Task data:
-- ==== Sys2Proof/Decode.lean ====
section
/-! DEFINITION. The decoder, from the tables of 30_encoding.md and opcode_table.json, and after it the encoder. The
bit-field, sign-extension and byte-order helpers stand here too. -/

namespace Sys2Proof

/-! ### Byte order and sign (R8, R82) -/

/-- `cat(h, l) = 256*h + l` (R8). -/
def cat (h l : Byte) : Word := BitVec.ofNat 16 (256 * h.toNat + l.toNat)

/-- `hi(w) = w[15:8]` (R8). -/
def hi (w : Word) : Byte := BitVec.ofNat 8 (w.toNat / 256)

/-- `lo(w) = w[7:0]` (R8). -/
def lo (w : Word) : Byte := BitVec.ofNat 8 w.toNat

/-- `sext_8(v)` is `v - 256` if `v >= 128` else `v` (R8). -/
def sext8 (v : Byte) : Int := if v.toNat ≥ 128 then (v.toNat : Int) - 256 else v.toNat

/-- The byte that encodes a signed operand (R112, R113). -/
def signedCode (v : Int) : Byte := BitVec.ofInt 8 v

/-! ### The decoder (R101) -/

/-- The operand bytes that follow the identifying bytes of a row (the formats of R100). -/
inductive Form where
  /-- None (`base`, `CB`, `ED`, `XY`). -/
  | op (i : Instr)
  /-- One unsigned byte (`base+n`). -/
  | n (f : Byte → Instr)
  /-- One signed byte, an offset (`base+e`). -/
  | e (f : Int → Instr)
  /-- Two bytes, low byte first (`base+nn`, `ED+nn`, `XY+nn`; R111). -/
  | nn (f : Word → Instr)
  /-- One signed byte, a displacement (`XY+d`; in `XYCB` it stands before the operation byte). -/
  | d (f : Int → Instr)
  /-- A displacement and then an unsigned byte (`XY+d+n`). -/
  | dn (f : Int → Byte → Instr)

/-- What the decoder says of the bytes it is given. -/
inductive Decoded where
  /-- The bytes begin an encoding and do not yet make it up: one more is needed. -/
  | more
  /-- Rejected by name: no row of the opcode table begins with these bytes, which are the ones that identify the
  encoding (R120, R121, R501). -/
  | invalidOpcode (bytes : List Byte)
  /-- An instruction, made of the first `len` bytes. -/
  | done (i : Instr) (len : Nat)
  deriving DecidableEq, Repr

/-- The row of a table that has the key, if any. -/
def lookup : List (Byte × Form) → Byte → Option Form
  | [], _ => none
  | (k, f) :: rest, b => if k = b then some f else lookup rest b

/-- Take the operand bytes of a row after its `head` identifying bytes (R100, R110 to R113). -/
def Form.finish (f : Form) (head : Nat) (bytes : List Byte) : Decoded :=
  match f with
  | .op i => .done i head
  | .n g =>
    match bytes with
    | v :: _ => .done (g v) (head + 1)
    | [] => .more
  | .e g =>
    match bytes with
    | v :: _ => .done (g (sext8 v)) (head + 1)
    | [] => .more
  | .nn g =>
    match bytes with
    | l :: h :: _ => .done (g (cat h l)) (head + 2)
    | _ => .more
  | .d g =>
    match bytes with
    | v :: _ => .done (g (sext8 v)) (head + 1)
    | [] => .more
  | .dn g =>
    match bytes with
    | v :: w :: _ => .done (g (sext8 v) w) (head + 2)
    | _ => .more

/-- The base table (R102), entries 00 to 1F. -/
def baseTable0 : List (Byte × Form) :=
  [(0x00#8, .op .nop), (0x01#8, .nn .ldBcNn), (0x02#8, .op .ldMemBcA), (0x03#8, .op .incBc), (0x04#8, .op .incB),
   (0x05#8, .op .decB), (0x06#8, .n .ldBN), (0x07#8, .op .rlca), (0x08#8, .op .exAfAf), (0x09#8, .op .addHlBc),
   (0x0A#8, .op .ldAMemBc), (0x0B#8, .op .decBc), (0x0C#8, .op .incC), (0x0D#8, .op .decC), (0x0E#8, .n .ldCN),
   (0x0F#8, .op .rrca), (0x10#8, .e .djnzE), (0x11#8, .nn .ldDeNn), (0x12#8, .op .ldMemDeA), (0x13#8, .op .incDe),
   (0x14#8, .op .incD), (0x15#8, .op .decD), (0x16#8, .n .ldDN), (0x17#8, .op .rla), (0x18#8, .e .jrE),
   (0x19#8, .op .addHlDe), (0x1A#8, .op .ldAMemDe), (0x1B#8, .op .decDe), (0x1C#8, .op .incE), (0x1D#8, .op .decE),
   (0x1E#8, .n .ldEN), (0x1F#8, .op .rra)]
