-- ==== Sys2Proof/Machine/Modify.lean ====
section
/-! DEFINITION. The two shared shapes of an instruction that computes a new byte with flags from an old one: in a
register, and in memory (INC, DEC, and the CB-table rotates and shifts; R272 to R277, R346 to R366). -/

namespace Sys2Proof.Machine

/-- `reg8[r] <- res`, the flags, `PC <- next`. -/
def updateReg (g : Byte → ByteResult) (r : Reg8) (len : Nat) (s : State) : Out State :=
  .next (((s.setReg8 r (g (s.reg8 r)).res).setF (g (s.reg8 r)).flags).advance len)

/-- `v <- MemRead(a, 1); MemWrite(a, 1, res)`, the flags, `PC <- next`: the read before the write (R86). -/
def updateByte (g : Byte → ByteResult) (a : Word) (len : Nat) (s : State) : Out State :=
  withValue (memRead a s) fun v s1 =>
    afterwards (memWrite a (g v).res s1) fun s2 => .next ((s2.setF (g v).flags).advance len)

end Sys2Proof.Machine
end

What is required: Please reproduce the line containing "l)) (head + 2)" and each line after it to the end of the listing, exactly, with nothing added or left out.

Task output:
    | l :: h :: _ => .done (g (cat h l)) (head + 2)
    | _ => .more
  | .d g =>
    match bytes with
    | v :: _ => .done (g (sext8 v)) (head + 1)
    | [] => .more
  | .dn g =>
    match bytes with
    | v :: w :: _ => .done (g (sext8 v) w) (head + 2)
    | _ => .more

/-- The base table (R102), entries 00 to 1F. -/
def baseTable0 : List (Byte × Form) :=
  [(0x00#8, .op .nop), (0x01#8, .nn .ldBcNn), (0x02#8, .op .ldMemBcA), (0x03#8, .op .incBc), (0x04#8, .op .incB),
   (0x05#8, .op .decB), (0x06#8, .n .ldBN), (0x07#8, .op .rlca), (0x08#8, .op .exAfAf), (0x09#8, .op .addHlBc),
   (0x0A#8, .op .ldAMemBc), (0x0B#8, .op .decBc), (0x0C#8, .op .incC), (0x0D#8, .op .decC), (0x0E#8, .n .ldCN),
   (0x0F#8, .op .rrca), (0x10#8, .e .djnzE), (0x11#8, .nn .ldDeNn), (0x12#8, .op .ldMemDeA), (0x13#8, .op .incDe),
   (0x14#8, .op .incD), (0x15#8, .op .decD), (0x16#8, .n .ldDN), (0x17#8, .op .rla), (0x18#8, .e .jrE),
   (0x19#8, .op .addHlDe), (0x1A#8, .op .ldAMemDe), (0x1B#8, .op .decDe), (0x1C#8, .op .incE), (0x1D#8, .op .decE),
   (0x1E#8, .n .ldEN), (0x1F#8, .op .rra)]
-- ==== Sys2Proof/Machine/Modify.lean ====
section
/-! DEFINITION. The two shared shapes of an instruction that computes a new byte with flags from an old one: in a
register, and in memory (INC, DEC, and the CB-table rotates and shifts; R272 to R277, R346 to R366). -/

namespace Sys2Proof.Machine

/-- `reg8[r] <- res`, the flags, `PC <- next`. -/
def updateReg (g : Byte → ByteResult) (r : Reg8) (len : Nat) (s : State) : Out State :=
  .next (((s.setReg8 r (g (s.reg8 r)).res).setF (g (s.reg8 r)).flags).advance len)

/-- `v <- MemRead(a, 1); MemWrite(a, 1, res)`, the flags, `PC <- next`: the read before the write (R86). -/
def updateByte (g : Byte → ByteResult) (a : Word) (len : Nat) (s : State) : Out State :=
  withValue (memRead a s) fun v s1 =>
    afterwards (memWrite a (g v).res s1) fun s2 => .next ((s2.setF (g v).flags).advance len)

end Sys2Proof.Machine
end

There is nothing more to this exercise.